Our universities are the envy of the world. Our scientific progress is the envy of the world, and they're destroying that. So you don't have to be on the right or left or middle or any way to understand very seriously that this is a threat to the republic and to everything — to intellectual endeavor, which is exactly how authoritarians operate, right? We have Supreme Court justices who want to go to the pre-enlightenment era, who invoke medieval law when it comes to women's rights; this is like pre-founding, and these guys are supposedly originalists, but in terms of our Bill of Rights, and in terms of the Reconstruction constitution, they particularly hate the 14th Amendment. They want to gut the republic.

So it's at various levels. It's at all levels. And as an academic, and as someone who has to hear somebody like JD Vance say the “professors are the enemy” and things like that, one does feel that you're living in very precarious times — that the next four years are going to be a very rough ride, and the only way one survives these authoritarian regimes is by opposing it. You know, my husband sometimes says that if we get deported, it'll be because of me. Because, you know, when people ask me, I give them my opinion. I'm no great political leader or some sort of influencer or anything like that. But as a historian, what I see today in the United States is extremely dangerous. And in fact, I'm hearing our friends in Europe, in Germany and elsewhere, saying that the United States is really no longer a functioning democracy if these things continue to happen. We are in times that resemble, I think, a little bit the past, but also in kind of new, dangerous times. And at one point, I don't think these forces can be compromised with. They have to be defeated politically.

Are you planning to stay put in Connecticut, or are you thinking, that if an opportunity arose elsewhere, you might take it for your own safety’s sake?
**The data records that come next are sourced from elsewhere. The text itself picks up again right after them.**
-- ==== Sys2Proof/Laws/State.lean ====
section
/-! SUPPORT. What each named update leaves unchanged, one lemma a field, and what it sets, so that no proof unfolds a
record update. -/

namespace Sys2Proof.Machine

/-! ### `advancePc` -/

@[simp] theorem advancePc_pc (len : Nat) (s : State) :
    (advancePc len s).pc = s.pc + BitVec.ofNat 64 len := rfl
@[simp] theorem advancePc_priv (len : Nat) (s : State) : (advancePc len s).priv = s.priv := rfl
@[simp] theorem advancePc_x (len : Nat) (s : State) : (advancePc len s).x = s.x := rfl
@[simp] theorem advancePc_f (len : Nat) (s : State) : (advancePc len s).f = s.f := rfl
@[simp] theorem advancePc_status (len : Nat) (s : State) : (advancePc len s).status = s.status := rfl
@[simp] theorem advancePc_medeleg (len : Nat) (s : State) : (advancePc len s).medeleg = s.medeleg := rfl
@[simp] theorem advancePc_mideleg (len : Nat) (s : State) : (advancePc len s).mideleg = s.mideleg := rfl
@[simp] theorem advancePc_mie (len : Nat) (s : State) : (advancePc len s).mie = s.mie := rfl
@[simp] theorem advancePc_pend (len : Nat) (s : State) : (advancePc len s).pend = s.pend := rfl
@[simp] theorem advancePc_mtvec (len : Nat) (s : State) : (advancePc len s).mtvec = s.mtvec := rfl
@[simp] theorem advancePc_stvec (len : Nat) (s : State) : (advancePc len s).stvec = s.stvec := rfl
@[simp] theorem advancePc_mcounteren (len : Nat) (s : State) : (advancePc len s).mcounteren = s.mcounteren := rfl
@[simp] theorem advancePc_scounteren (len : Nat) (s : State) : (advancePc len s).scounteren = s.scounteren := rfl
@[simp] theorem advancePc_mcountinhibit (len : Nat) (s : State) : (advancePc len s).mcountinhibit = s.mcountinhibit := rfl
@[simp] theorem advancePc_mTrap (len : Nat) (s : State) : (advancePc len s).mTrap = s.mTrap := rfl
@[simp] theorem advancePc_sTrap (len : Nat) (s : State) : (advancePc len s).sTrap = s.sTrap := rfl
@[simp] theorem advancePc_mFIOM (len : Nat) (s : State) : (advancePc len s).mFIOM = s.mFIOM := rfl
@[simp] theorem advancePc_sFIOM (len : Nat) (s : State) : (advancePc len s).sFIOM = s.sFIOM := rfl
@[simp] theorem advancePc_mcycle (len : Nat) (s : State) : (advancePc len s).mcycle = s.mcycle := rfl
@[simp] theorem advancePc_minstret (len : Nat) (s : State) : (advancePc len s).minstret = s.minstret := rfl
@[simp] theorem advancePc_mhpmcounter (len : Nat) (s : State) : (advancePc len s).mhpmcounter = s.mhpmcounter := rfl
@[simp] theorem advancePc_satp (len : Nat) (s : State) : (advancePc len s).satp = s.satp := rfl
@[simp] theorem advancePc_fflags (len : Nat) (s : State) : (advancePc len s).fflags = s.fflags := rfl
@[simp] theorem advancePc_frm (len : Nat) (s : State) : (advancePc len s).frm = s.frm := rfl
@[simp] theorem advancePc_wfiWaiting (len : Nat) (s : State) : (advancePc len s).wfiWaiting = s.wfiWaiting := rfl
@[simp] theorem advancePc_reservation (len : Nat) (s : State) : (advancePc len s).reservation = s.reservation := rfl
@[simp] theorem advancePc_tlb (len : Nat) (s : State) : (advancePc len s).tlb = s.tlb := rfl
@[simp] theorem advancePc_staleCode (len : Nat) (s : State) : (advancePc len s).staleCode = s.staleCode := rfl
@[simp] theorem advancePc_held (len : Nat) (s : State) : (advancePc len s).held = s.held := rfl
@[simp] theorem advancePc_cfg (len : Nat) (s : State) : (advancePc len s).cfg = s.cfg := rfl
@[simp] theorem advancePc_inMEIP (len : Nat) (s : State) : (advancePc len s).inMEIP = s.inMEIP := rfl
@[simp] theorem advancePc_inSEIP (len : Nat) (s : State) : (advancePc len s).inSEIP = s.inSEIP := rfl
@[simp] theorem advancePc_inMSIP (len : Nat) (s : State) : (advancePc len s).inMSIP = s.inMSIP := rfl
@[simp] theorem advancePc_mtime (len : Nat) (s : State) : (advancePc len s).mtime = s.mtime := rfl
@[simp] theorem advancePc_mtimecmp (len : Nat) (s : State) : (advancePc len s).mtimecmp = s.mtimecmp := rfl
@[simp] theorem advancePc_mem (len : Nat) (s : State) : (advancePc len s).mem = s.mem := rfl
@[simp] theorem advancePc_fenceOut (len : Nat) (s : State) : (advancePc len s).fenceOut = s.fenceOut := rfl
@[simp] theorem advancePc_inputs (len : Nat) (s : State) : (advancePc len s).inputs = s.inputs := rfl
@[simp] theorem advancePc_tick (len : Nat) (s : State) : (advancePc len s).tick = s.tick := rfl
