-- ==== Sys2Proof/Laws/Step.lean ====
section
/-! SUPPORT. What a step can do: the agents and the platform, an instruction of `BaseStep`, a fetch, and the cases of a
whole step (R359, R413, R414). -/

namespace Sys2Proof.Machine

/-- The control state that agents, time and the instructions of `BaseStep` leave as it is; of the status register only
`FS` may change. -/
structure KeepsControl (s t : State) : Prop where
  priv : t.priv = s.priv
  medeleg : t.medeleg = s.medeleg
  mideleg : t.mideleg = s.mideleg
  mie : t.mie = s.mie
  mtvec : t.mtvec = s.mtvec
  stvec : t.stvec = s.stvec
  mcounteren : t.mcounteren = s.mcounteren
  scounteren : t.scounteren = s.scounteren
  mcountinhibit : t.mcountinhibit = s.mcountinhibit
  mTrap : t.mTrap = s.mTrap
  sTrap : t.sTrap = s.sTrap
  mFIOM : t.mFIOM = s.mFIOM
  sFIOM : t.sFIOM = s.sFIOM
  satp : t.satp = s.satp
  frm : t.frm = s.frm
  wfiWaiting : t.wfiWaiting = s.wfiWaiting
  cfg : t.cfg = s.cfg
  fenceOut : t.fenceOut = s.fenceOut
  inputs : t.inputs = s.inputs
  tick : t.tick = s.tick
  status : t.status = { s.status with fs := t.status.fs }

/-- Nothing changed. -/
theorem KeepsControl.refl (s : State) : KeepsControl s s := by
  constructor <;> rfl

/-- One change after another. -/
theorem KeepsControl.trans {s t u : State} (h1 : KeepsControl s t) (h2 : KeepsControl t u) : KeepsControl s u where
  priv := h2.priv.trans h1.priv
  medeleg := h2.medeleg.trans h1.medeleg
  mideleg := h2.mideleg.trans h1.mideleg
  mie := h2.mie.trans h1.mie
  mtvec := h2.mtvec.trans h1.mtvec
  stvec := h2.stvec.trans h1.stvec
  mcounteren := h2.mcounteren.trans h1.mcounteren
  scounteren := h2.scounteren.trans h1.scounteren
  mcountinhibit := h2.mcountinhibit.trans h1.mcountinhibit
  mTrap := h2.mTrap.trans h1.mTrap
  sTrap := h2.sTrap.trans h1.sTrap
  mFIOM := h2.mFIOM.trans h1.mFIOM
  sFIOM := h2.sFIOM.trans h1.sFIOM
  satp := h2.satp.trans h1.satp
  frm := h2.frm.trans h1.frm
  wfiWaiting := h2.wfiWaiting.trans h1.wfiWaiting
  cfg := h2.cfg.trans h1.cfg
  fenceOut := h2.fenceOut.trans h1.fenceOut
  inputs := h2.inputs.trans h1.inputs
  tick := h2.tick.trans h1.tick
  status := by
    rw [h2.status, h1.status]

/-! ### Agents and time -/

/-- A write of a memory-mapped CSR keeps the control state. -/
theorem mmWrite_keeps (r : MmReg) (v : Word) (s : State) : KeepsControl s (mmWrite r v s) := by
  cases r <;> constructor <;> rfl

/-- An agent keeps the control state. -/
theorem applyAgent_keeps (a : AgentAction) (s : State) : KeepsControl s (applyAgent a s) := by
  cases a with
  | storeByte pa b =>
    unfold applyAgent
    simp only
    split
    · exact .refl s
    · constructor <;> rfl
  | cacheTranslation va =>
    unfold applyAgent
    simp only
    split
    · split
      · constructor <;> rfl
      · exact .refl s
      · exact .refl s
    · exact .refl s
  | writeMtime v => exact mmWrite_keeps .mtime v s
  | writeMtimecmp h v => exact mmWrite_keeps (.mtimecmp (cmpIndex s.cfg h)) v s
  | _ => constructor <;> rfl

/-- An agent leaves the registers and counters of the hart. -/
theorem applyAgent_registers (a : AgentAction) (s : State) :
    (applyAgent a s).pc = s.pc ∧ (applyAgent a s).x = s.x ∧ (applyAgent a s).f = s.f ∧
      (applyAgent a s).status = s.status ∧ (applyAgent a s).mcycle = s.mcycle ∧
      (applyAgent a s).minstret = s.minstret ∧ (applyAgent a s).mhpmcounter = s.mhpmcounter ∧
      (applyAgent a s).reservation = s.reservation ∧ (applyAgent a s).fflags = s.fflags := by
  cases a with
  | storeByte pa b =>
    unfold applyAgent
    simp only
    split <;> refine ⟨rfl, rfl, rfl, rfl, rfl, rfl, rfl, rfl, rfl⟩
  | cacheTranslation va =>
    unfold applyAgent
    simp only
    split
    · split <;> refine ⟨rfl, rfl, rfl, rfl, rfl, rfl, rfl, rfl, rfl⟩
    · refine ⟨rfl, rfl, rfl, rfl, rfl, rfl, rfl, rfl, rfl⟩
  | _ => exact ⟨rfl, rfl, rfl, rfl, rfl, rfl, rfl, rfl, rfl⟩

/-- An agent keeps the canonical form of memory. -/
theorem wf_applyAgent (a : AgentAction) (s : State) (h : s.mem.wf = true) : (applyAgent a s).mem.wf = true := by
  cases a with
  | storeByte pa b =>
    unfold applyAgent
    simp only
    split
    · exact h
    · exact wf_storeByte pa b s h
  | cacheTranslation va =>
    unfold applyAgent
    simp only
    split
    · split <;> exact h
    · exact h
  | _ => exact h

/-- The agents keep the control state. -/
theorem applyAgents_keeps (as : List AgentAction) (s : State) : KeepsControl s (applyAgents as s) := by
  induction as generalizing s with
  | nil => exact .refl s
  | cons a rest ih => exact (applyAgent_keeps a s).trans (ih (applyAgent a s))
My husband and my children are all dual citizens of the European Union and the United States because they all got German citizenship through my husband. I only have U.S. citizenship. I had to give up my Indian citizenship in order to get it; there's no dual citizenship allowed between the two countries. And I feel that my fight is here. As an American historian, as a historian of the United States, of American democracy, and somebody who was just presenting at Ford's Theater where Lincoln was assassinated by a Confederate sympathizer, I feel very invested in our experiment in democracy and representative government, and my views may be more to the left of you know many other citizens who are similarly invested in this project, but I feel my fight is here — that if I had to, if something comes at my doorstep, I will speak out against it. I think what's happening now, in terms of arbitrary deportations and concentration camps in areas beyond our constitutional protections, is un-American. It's against our rule of law. It's against our constitutional order, and everyone — any right-thinking person — should be speaking out against it. I'm seeing a lot of conservatives — some, not a lot, but a few of them who've not totally lost their minds to the MAGA cult — speak out against it. And I think we all need to, because it's a slippery slope. Frederick Douglass, I quote him in my book, he says, "once the wheels of progress start going backwards, you don't know when it's going to stop, and it's up to us to make it stop."